Philadelphia, PA  19103-2799

215.981.4000

Fax 215.981.4750

 

March 2, 2018

 

Board of Directors of Recro Pharma, Inc.

490 Lapp Road

Malvern, Pennsylvania 19355

 

Ladies and Gentlemen:

We are acting as counsel to Recro Pharma, Inc., a Pennsylvania corporation (the “Company”), in connection with the Company’s issuance of up to $20,000,000 of shares (the “Purchase Shares”) of the Company’s common stock, par value $0.01 per share (the “Common Stock”), and an addition 33,040 shares of Common Stock (the “Commitment Shares”, and together with the Purchase Shares, the “Shares”), pursuant to that certain Common Stock Purchase Agreement, dated March 2, 2018 (the “Agreement”), by and between the Company and Aspire Capital Fund, LLC (“Aspire”).  The Shares will be sold by the Company pursuant to the Company’s registration statement on Form S-3 under the Securities Act of 1933, as amended (the “Act”), filed with the Securities and Exchange Commission (the “Commission”) on June 2, 2017 and declared effective by the Commission on June 12, 2017 (the “Registration Statement”), a base prospectus dated June 12, 2017 (the “Base Prospectus”) and a final prospectus supplement dated March 2, 2018 (together with the Base Prospectus, the “Prospectus”).  This opinion letter is furnished to you at your request to enable you to fulfill the requirements of Item 601(b)(5) of Regulation S-K, 17 C.F.R. § 229.601(b)(5), in connection with the issuance of the Shares.

For purposes of this opinion letter, we have examined copies of such agreements, instruments and documents as we have deemed an appropriate basis on which to render the opinions hereinafter expressed.  In our examination of the aforesaid documents, we have assumed the genuineness of all signatures, the legal capacity of all natural persons, the accuracy and completeness of all documents submitted to us, the authenticity of all original documents, and the conformity to authentic original documents of all documents submitted to us as copies (including pdfs).  As to all matters of fact, we have relied on the representations and statements of fact made in the documents so reviewed, and we have not independently established the facts so relied on.  This opinion letter is given, and all statements herein are made, in the context of the foregoing.

This opinion letter is based as to matters of law solely on the Pennsylvania Business Corporation Law of 1988, as amended.

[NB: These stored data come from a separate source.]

/-- 20_memory.md R48: the commands that the rule does not name neither write XMEM nor depend on it, and the three
readers do not write it. -/
def Obligations.OnlyNamedCommandsTouchXmem : Prop :=
  ∀ (i : Instr) (s t : State), exec i s = .next t →
    (touchesXmem i = false → t.xmem = s.xmem ∧
      ∀ m : Memory, exec i { s with xmem := m } = .next { t with xmem := m }) ∧
    (readsXmemOnly i = true → t.xmem = s.xmem)

/-- 60_exceptions.md R147: a command that ends with a code other than OK has no effect but `STATUS.CC`, except that an
unsafe underrun clears `STATUS.OK` and a protocol violation closes the session. -/
def Obligations.RaiseHasNoOtherEffect : Prop :=
  ∀ (i : Instr) (s t : State), exec i s = .next t → t.status.cc ≠ .ok →
    (t.status.cc ≠ .endOfStream → t.status.cc ≠ .protocolViolation → t = s.ended t.status.cc) ∧
    (t.status.cc = .endOfStream → t = State.ended { s with status := { s.status with ok := false } } .endOfStream) ∧
    (t.status.cc = .protocolViolation → i = .rxFeed ∧ s.status.sess = .opened ∧
      ∃ reason, (reason = .invalidHeader ∨ reason = .zeroLength) ∧
        t = State.ended
          { s with
            status := { s.status with sess := .closed, closeReason := reason, rxst := .awaitingHeader }
            events := { s.events with closing := true }
            enc := ⟨⟨0, 0, 0, 0⟩, 0⟩, dec := ⟨⟨0, 0, 0, 0⟩, 0⟩
            hdrBuf := ⟨4, 4, []⟩, payBuf := ⟨0, 0, []⟩ } .protocolViolation)

/-- 60_exceptions.md R149: a command ends with OK or with one of the codes that the table lists for it. -/
def Obligations.CompletionCodesAsListed : Prop :=
  ∀ (i : Instr) (s t : State), exec i s = .next t → t.status.cc = .ok ∨ t.status.cc ∈ codesOf i

/-- 10_state.md R25, R26: `OK`, `V` and `FRAME` are written only by the commands that R25 names, and by none that ends
with a code other than OK but for the underrun's `OK`. -/
def Obligations.FlagsWrittenOnlyByNamedCommands : Prop :=
  ∀ (i : Instr) (s t : State), exec i s = .next t →
    ((∀ safe width, i ≠ .rdInt safe width) → (∀ safe, i ≠ .rdLstr safe) → (∀ safe n, i ≠ .rdPstr safe n) →
      i ≠ .rdFully → t.status.ok = s.status.ok) ∧
    (i ≠ .hdrCheck → i ≠ .sessInit → t.status.v = s.status.v) ∧
    (i ≠ .rxFeed → i ≠ .rxRelease → i ≠ .sessInit → t.status.frame = s.status.frame) ∧
    (t.status.cc ≠ .ok → t.status.v = s.status.v ∧ t.status.frame = s.status.frame ∧
      (t.status.ok = s.status.ok ∨ t.status.cc = .endOfStream ∧ t.status.ok = false))

/-- 10_state.md R30, R31: each IV changes only by one ShuffleStep of its old value, by SESS_INIT or by a close; only
KS_XFORM with D = 0 and TX_PACK do the first on the encrypt side, only KS_XFORM with D = 1 and RX_FEED on the decrypt
side. -/
def Obligations.IvChangesOnlyByShuffleInitOrClose : Prop :=
  ∀ (i : Instr) (s t : State), exec i s = .next t →
    (t.enc.iv = s.enc.iv ∨ i = .sessInit ∨ (s.status.sess = .opened ∧ t.status.sess = .closed ∧ t.enc.iv = ⟨0, 0, 0, 0⟩) ∨
      ((i = .ksXform .encrypt ∨ i = .txPack) ∧ t.enc.iv = shuffleStep s.params s.enc.iv)) ∧
    (t.dec.iv = s.dec.iv ∨ i = .sessInit ∨ (s.status.sess = .opened ∧ t.status.sess = .closed ∧ t.dec.iv = ⟨0, 0, 0, 0⟩) ∨
      ((i = .ksXform .decrypt ∨ i = .rxFeed) ∧ t.dec.iv = shuffleStep s.params s.dec.iv))

/-- 10_state.md R32: the version masks do not change while the session stays open. -/
def Obligations.MasksFixedWhileSessionOpen : Prop :=
  ∀ (i : Instr) (s t : State), exec i s = .next t → s.status.sess = .opened → t.status.sess = .opened →
    t.enc.mask = s.enc.mask ∧ t.dec.mask = s.dec.mask

/-- 10_state.md R35: the session is UNINIT after reset, OPEN after a SESS_INIT that succeeds and CLOSED after a close. It
changes only by a SESS_INIT that opens it and by a SESS_CLOSE or an RX_FEED that closes an open one; KS_XFORM,
HDR_BUILD, HDR_CHECK, TX_PACK and RX_FEED end with SESSION_STATE and have no effect unless it is open, and no other
command does (SESS_INIT apart, which ends so when one is open). -/
def Obligations.SessionMovesOnlyAsListed : Prop :=
  State.reset.status.sess = .uninit ∧
  (∀ s t : State, exec .sessInit s = .next t → t.status.cc = .ok → t.status.sess = .opened) ∧
  (∀ s : State, s.status.sess = .opened → ∃ t, exec .sessClose s = .next t ∧ t.status.sess = .closed) ∧
  (∀ (i : Instr) (s t : State), exec i s = .next t →
    t.status.sess = s.status.sess ∨
    (i = .sessInit ∧ s.status.sess ≠ .opened ∧ t.status.sess = .opened) ∨
    ((i = .sessClose ∨ i = .rxFeed) ∧ s.status.sess = .opened ∧ t.status.sess = .closed)) ∧
  (∀ s : State, s.status.sess ≠ .opened →
    ∀ i ∈ [Instr.ksXform .encrypt, .ksXform .decrypt, .hdrBuild, .hdrCheck, .txPack, .rxFeed],
      exec i s = .next (s.ended .sessionState)) ∧
  (∀ (i : Instr) (s t : State), exec i s = .next t → t.status.cc = .sessionState →
    (i = .sessInit ∧ s.status.sess = .opened) ∨
    (i ∈ [Instr.ksXform .encrypt, .ksXform .decrypt, .hdrBuild, .hdrCheck, .txPack, .rxFeed] ∧
      s.status.sess ≠ .opened))

/-- 10_state.md R28, 60_exceptions.md R151: an event bit falls only by a CSR_WRITE of EVENTS; EV_FRAME rises only when
RX_FEED emits a frame, EV_CLOSING only when the session goes from OPEN to CLOSED, and then each does. -/
def Obligations.EventsMoveOnlyAsListed : Prop :=
  ∀ (i : Instr) (s t : State), exec i s = .next t →
    (i ≠ .csrWrite 0x001 → (s.events.frame = true → t.events.frame = true) ∧
      (s.events.closing = true → t.events.closing = true)) ∧
    (s.events.frame = false → t.events.frame = true → i = .rxFeed ∧ t.status.frame = true) ∧
    (s.events.closing = false → t.events.closing = true → s.status.sess = .opened ∧ t.status.sess = .closed) ∧
    (s.status.sess = .opened → t.status.sess = .closed → t.events.closing = true) ∧
    (s.status.frame = false → t.status.frame = true → t.events.frame = true)

/-- 10_state.md R23, 30_encoding.md R76: only the commands of the column "R0 written" write R0, and none that ends with
a code other than OK. -/
def Obligations.ResultRegisterWrittenAsListed : Prop :=
  ∀ (i : Instr) (s t : State), exec i s = .next t → (writesR0 i = false ∨ t.status.cc ≠ .ok) → t.r0 = s.r0

/-- 10_state.md R29: IRQ equals `(EVENTS & IRQ_EN) != 0`, on the two registers as words. -/
def Obligations.IrqIsMaskedEvents : Prop :=
  ∀ s : State, irq s = true ↔ eventWord s.events &&& eventWord s.irqEn ≠ 0

/-! ## Session and control -/

/-- 40_session_control.md R85: SESS_INIT. -/
def Obligations.SessInitOpensSession : Prop :=
  decodeWord 0x01000000 = .ok .sessInit ∧ ∀ s : State,
    (s.status.sess = .opened → exec .sessInit s = .next (s.ended .sessionState)) ∧
    (s.status.sess ≠ .opened → (s.a0.toNat % 2 ^ 32 = 0 ∨ s.a1.toNat % 2 ^ 32 = 0) →
      exec .sessInit s = .next (s.ended .boundsViolation)) ∧
    (s.status.sess ≠ .opened → s.a0.toNat % 2 ^ 32 ≠ 0 → s.a1.toNat % 2 ^ 32 ≠ 0 →
      exec .sessInit s = .next (State.ended
        { s with
          enc := ⟨registerBytes s.a0, versionMask (s.a2.extractLsb' 0 16) (s.a2.getLsbD 16)⟩
          dec := ⟨registerBytes s.a1, versionMask (s.a2.extractLsb' 0 16) (s.a2.getLsbD 17)⟩
          status := { s.status with
            sess := .opened, rxst := .awaitingHeader, closeReason := .notClosed, frame := false, v := false }
          hdrBuf := ⟨4, 4, []⟩, payBuf := ⟨0, 0, []⟩ } .ok))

We express no opinion herein as to any other statutes, rules or regulations.

Based upon, subject to and limited by the foregoing, we are of the opinion that following: (i) issuance of the Shares pursuant to the terms of the Agreement and (ii) receipt by the Company of the consideration for the Shares specified in the resolutions of the Board of Directors, the Shares will be validly issued, fully paid, and nonassessable.

This opinion letter has been prepared for use in connection with the filing by the Company of a Current Report on Form 10-K relating to the offer and sale of the Shares, which Form 10-K will be incorporated by reference into the Registration Statement and Prospectus, and speaks as of the date hereof. We assume no obligation to advise you of any changes in the foregoing subsequent to the delivery of this letter.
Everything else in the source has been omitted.